Graz, 1. Februar 2018 - 41 steirische Betriebe haben 2017 zum Wettbewerb „Familienfreundlichste Betriebe" eingereicht und damit signalisiert haben, dass es um mehr geht, als um Chancengleichheit am Arbeitsplatz. In Zukunft wird es ein ganz entscheidender Wettbewerbsvorteil ein, wie es  Unternehmen gelingt, ihren Mitarbeiterinnen und Mitarbeitern Arbeitsbedingungen zu bieten, die nicht nur ökonomisch zweckmässig sind, sondern die auch gesellschaftspolitischen Notwendigkeiten folgen.


In 5 Kategorien wurden die SiegerInnen von Juliane Bogner-Strauß, Bundesministerin für Frauen, Familien und Jugend, Landesrätin Barbara Eibinger-Miedl, WKO-Präsident Josef Herk und Ridi Steibl, Taten-statt-Worte-Initiatorin, mit Urkunden, Trophäen und Bildungsschecks ausgezeichnet.
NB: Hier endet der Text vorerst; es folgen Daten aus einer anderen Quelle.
-- ==== Sys2Proof/Machine/ResetCommands.lean ====
section
/-! DEFINITION. COLD_RESET and INIT_SWEEP (R16, R17, R106, R114 and the tables of state after cold reset). -/

namespace Sys2Proof.Machine

/-- The contents of a line whose WRITE a reset abandoned are unknown from then on (R106, R114). -/
def Pool.abandon (p : Pool) (seed : Nat) (l : LineAddr) : Pool := p.putLine l (PoolLine.unknown seed)

/-- The lines whose accepted WRITE a reset abandons; an operation beyond the installed size is not sent to the pool
(R106, R107, R114). -/
def State.writtenLines (s : State) : List LineAddr :=
  (s.poolQueue.filter (fun op => op.write.isSome && !s.beyondSize op.line)).map PoolOp.line

/-- The pool as a cold reset leaves it: unknown throughout after power-on; else kept, but for the lines whose WRITE
was abandoned (R114, log 5). -/
def State.poolAfterReset (s : State) (powerOn : Bool) : Pool :=
  if powerOn then { lines := [], seed := s.freeSeed }
  else s.writtenLines.foldl (fun p l => p.abandon s.freeSeed l) s.pool

/-- A node after a cold reset; its presence signal is an input and stays as it is (log 28). -/
def Node.afterReset (x : Node) : Node := { Node.reset with presence := x.presence }

/-- The hub after a cold reset (R16): everything at its reset value but the pool, the presence signals and the
waiting commands; the directory's records are undefined afresh (log 4). -/
def State.coldReset (s : State) (powerOn : Bool) : State :=
  { State.reset with
    nodes := s.nodes.map Node.afterReset, pool := s.poolAfterReset powerOn
    dir := { State.reset.dir with seed := s.freeSeed }, freeSeed := s.freeSeed + 1, pending := s.pending }

/-- COLD_RESET. -/
def execColdReset (powerOn : Bool) (s : State) : Host.Outcome State Fault Refusal := .next (s.coldReset powerOn)

/-- The sweep writes the set at its pointer and moves on; after the last set the hub is READY (R16, R17). -/
def State.sweepSet (s : State) : State :=
  let k := s.walker.pointer
  { s.putDirSet k DirSet.vacant with
    walker := { s.walker with pointer := k + 1 }
    status := if k = 16383 then .ready else s.status }

/-- INIT_SWEEP, while the sweep runs. -/
def execInitSweep (s : State) : Host.Outcome State Fault Refusal :=
  .next (if s.status = .init then s.sweepSet else s)

end Sys2Proof.Machine
end

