-- ==== Sys2Proof/Machine/TimerCommands.lean ====
section
/-! DEFINITION. The expiry of the Line Transaction Table's timers (R30, R34, R35). An expiry acts where the timer has
run out (log 3). -/

namespace Sys2Proof.Machine

/-- A new copy of entry e's probe to n is queued, and a PROBE-RETRY event raised (R30). The copy stands before an ALERT of
that event in the outbound queue, which is the model's choice (log 14). -/
def State.probeAgain (s : State) (e : EntryId) (n : NodeId) (k : ProbeKind) : State :=
  let x := s.entry e
  let p := x.probe n
  let s := (s.setEntry e (x.setProbe n { p with status := .queuedOut, sends := p.sends + 1, timer := .stopped })).send n
    (.probe k e x.line)
  s.raise .probeRetry
    { node := some n, kind := some k.msgKind, place := some (.line x.line), detail := some (.probe k) }

/-- PROBE_TIMER_EXPIRY: the record is judged by its answers and sends (R30). -/
def execProbeTimerExpiry (e : EntryId) (n : NodeId) (upsets : List DirUpset) (s : State) :
    Host.Outcome State Fault Refusal :=
  let s := s.damaged upsets
  let p := (s.entry e).probe n
  if p.timer = .running 0 then
    match p.kind with
    | none => .next s
    | some k =>
      if p.answers = 0 ∧ p.sends ≤ s.retries.toNat then .next (s.probeAgain e n k)
      else if p.answers < p.sends then settle ((Work.of s).loseNode n .probeTimeout)
      else .next s
  else .next s

/-- CONFIRM_TIMER_EXPIRY: the grantee is lost (R34). -/
def execConfirmTimerExpiry (e : EntryId) (upsets : List DirUpset) (s : State) : Host.Outcome State Fault Refusal :=
  let s := s.damaged upsets
  match (s.entry e).confirm, (s.entry e).confirmTimer with
  | .awaited n, .running 0 => settle ((Work.of s).loseNode n .confirmTimeout)
  | _, _ => .next s

/-- RETURN_WAIT_EXPIRY: the awaited node is lost (R35). -/
def execReturnWaitExpiry (e : EntryId) (upsets : List DirUpset) (s : State) : Host.Outcome State Fault Refusal :=
  let s := s.damaged upsets
  match (s.entry e).awaited, (s.entry e).returnTimer with
  | some n, .running 0 => settle ((Work.of s).loseNode n .returnTimeout)
  | _, _ => .next s

end Sys2Proof.Machine
end

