-- ==== Sys2Proof/Certificates/Slice0/Obligations.lean ====
section
/-! DEFINITION. The statements to be proved. -/

open Sys2Proof Sys2Proof.Machine

/-! ## Steps -/

/-- A step takes the command at the front of the queue and executes it on the state with the queue's rest. -/
def Obligations.StepRunsTheFrontCommand : Prop :=
  ∀ (s : State) (c : Instr) (rest : List Instr), s.pending = c :: rest → step s = exec c { s with pending := rest }

/-- On an empty queue one microsecond passes, which is the model's choice (log 3): every running timer of the table, of
a training phase, of a relink timer and of a frame loses one and stops at 0, frozen and stopped ones stay, and nothing
else changes. -/
def Obligations.EmptyQueuePassesOneMicrosecond : Prop :=
  ∀ s : State, s.pending = [] → ∃ t, step s = .next t
    ∧ { t with nodes := s.nodes, entries := s.entries } = s
    ∧ (∀ n, t.node n = { s.node n with
        relinkTimer := (s.node n).relinkTimer.map (· - 1)
        training := match (s.node n).training with
          | .idle => .idle
          | .base r => .base (r - 1)
          | .stepUp a r => .stepUp a (r - 1)
        frames := (s.node n).frames.map (fun f : Frame => { f with ackTimer := f.ackTimer.map (· - 1) }) })
    ∧ (∀ e, { t.entry e with
        probes := (s.entry e).probes, confirmTimer := (s.entry e).confirmTimer
        returnTimer := (s.entry e).returnTimer } = s.entry e)
    ∧ (∀ e n, { (t.entry e).probe n with timer := ((s.entry e).probe n).timer } = (s.entry e).probe n)
    ∧ ∀ (old new : Timer), (∃ e, (old = (s.entry e).confirmTimer ∧ new = (t.entry e).confirmTimer)
          ∨ (old = (s.entry e).returnTimer ∧ new = (t.entry e).returnTimer)
          ∨ ∃ n, old = ((s.entry e).probe n).timer ∧ new = ((t.entry e).probe n).timer) →
        (∀ r, old = .running r → new = .running (r - 1)) ∧ (∀ r, old = .frozen r → new = .frozen r)
          ∧ (old = .stopped → new = .stopped)

/-! ## Reset -/

/-- The hub right after reset: INIT with the sweep at set 0, links DOWN, nodes ABSENT, queues empty, no entry in use,
no region enabled, the registers at their reset values, no event pending, alerts IDLE, no pool operation. Kind, line,
mask and write data of a FREE entry, which stand in Entry.free, and the queue of waiting commands, empty, are the
model's (logs 24 and 35). -/
def Obligations.ResetStateIsAsStated : Prop :=
  State.reset.status = .init ∧ State.reset.walker.pointer = 0 ∧ (∀ n, State.reset.walker.record n = none)
  ∧ (∀ n, (State.reset.node n).link = .down ∧ (State.reset.node n).membership = .absent
      ∧ (State.reset.node n).agreed = none ∧ (State.reset.node n).mismatch = false
      ∧ (State.reset.node n).requestQ = [] ∧ (State.reset.node n).returnQ = [] ∧ (State.reset.node n).outQ = []
      ∧ (State.reset.node n).frames = [] ∧ (State.reset.node n).reqCredits = 0 ∧ (State.reset.node n).retCredits = 0
      ∧ (State.reset.node n).relinkTimer = none ∧ (State.reset.node n).damagedCount = 0
      ∧ (State.reset.node n).enable = true ∧ (State.reset.node n).target = ⟨.x16, .g2⟩
      ∧ (State.reset.node n).priority = 0 ∧ (State.reset.node n).patienceLimit = 32
      ∧ (State.reset.node n).patience = 0 ∧ (State.reset.node n).urgent = false
      ∧ (State.reset.node n).orderSlot = none ∧ (State.reset.node n).posted = 0)
  ∧ (∀ e, State.reset.entry e = Entry.free) ∧ State.reset.wayWait = []
  ∧ (∀ r, (tget State.reset.regions r).enabled = false ∧ (tget State.reset.regions r).base = 0
      ∧ (tget State.reset.regions r).limit = 0 ∧ (tget State.reset.regions r).kind = .coherent
      ∧ (tget State.reset.regions r).readSet = 0 ∧ (tget State.reset.regions r).writeSet = 0)
  ∧ State.reset.returnPtr = 0 ∧ State.reset.requestPtr = 0
  ∧ State.reset.promote = false ∧ State.reset.correctWb = true ∧ State.reset.poolSize = 0
  ∧ State.reset.probeTimeout = 500 ∧ State.reset.retries = 2 ∧ State.reset.relinkTimeout = 200
  ∧ State.reset.dir.validCount = 0 ∧ State.reset.dir.quarCount = 0
  ∧ (∀ k w, (State.reset.way k w).pin = .none ∧ (State.reset.way k w).quarantined = false)
  ∧ (∀ k, (State.reset.dirSet k).order = [0, 1, 2, 3, 4, 5, 6, 7])
  ∧ State.reset.poolQueue = [] ∧ State.reset.issueWait = []
  ∧ (∀ c, (State.reset.cls c).pending = false ∧ (State.reset.cls c).further = false ∧ (State.reset.cls c).count = 0
      ∧ (State.reset.cls c).first = none)
  ∧ State.reset.alertMask = 0 ∧ State.reset.alertTarget = 0 ∧ State.reset.pinEnable = false
  ∧ State.reset.alert = .idle ∧ State.reset.recallMark = .walker ∧ State.reset.pending = []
Dass Familienfreundlichkeit der Steiermark kein Lippenbekenntnis ist, sondern gelebte Realität, das bewies die Siegerin in der Kategorie „Mittelbetriebe": Anita Marianne Hubmann, Chefin von Hubmann Bau in Gössendorf, kam mit ihrer neumonatigen Tochter zur Siegerehrung.

So wurde bilanziert

Steibl hat mit der Gründung der Initiative „Taten statt Worte"  schon vor 25 Jahren Zeichen gesetzt: „Damals wurde ich allerdings müde belächelt, weil ich mich für die Gleichbehandlung von Männern und Frauen im Job eingesetzt habe. Heute ist die Gleichstellung ein Muss in der Unternehmenskultur, um qualifizierte Mitarbeiter zu rekrutieren bzw. zu halten. "

Bogner-Strauß zeigte sich von den vielen Initiativen zum Thema Familienfreundlichkeit in der Steiermark begeistert und sprach sich als dreifache Mutter dafür aus, "die Kinderbetreuung generell und vor allem viel flexibler auszubauen."

Eibinger-Miedl, die sich seit vielen Jahre für die Vereinbarkeit von Job und  Familie in der Steiermark stark macht, ließ mit einem neuen Projekt aufhorchen: „Es ist mir ganz persönlich ein Anliegen, die Chancengleichheit auch seitens des Wirtschaftsressorts zu forcieren. Wir haben daher ein Maßnahmenpaket erarbeiten lassen, das Unternehmen bei der Umsetzung unterstützen soll."

Herk brachte die vielen Initiativen der 41 Betriebe knapp und sehr präzise auf den Punkt: „WE are FAMILY".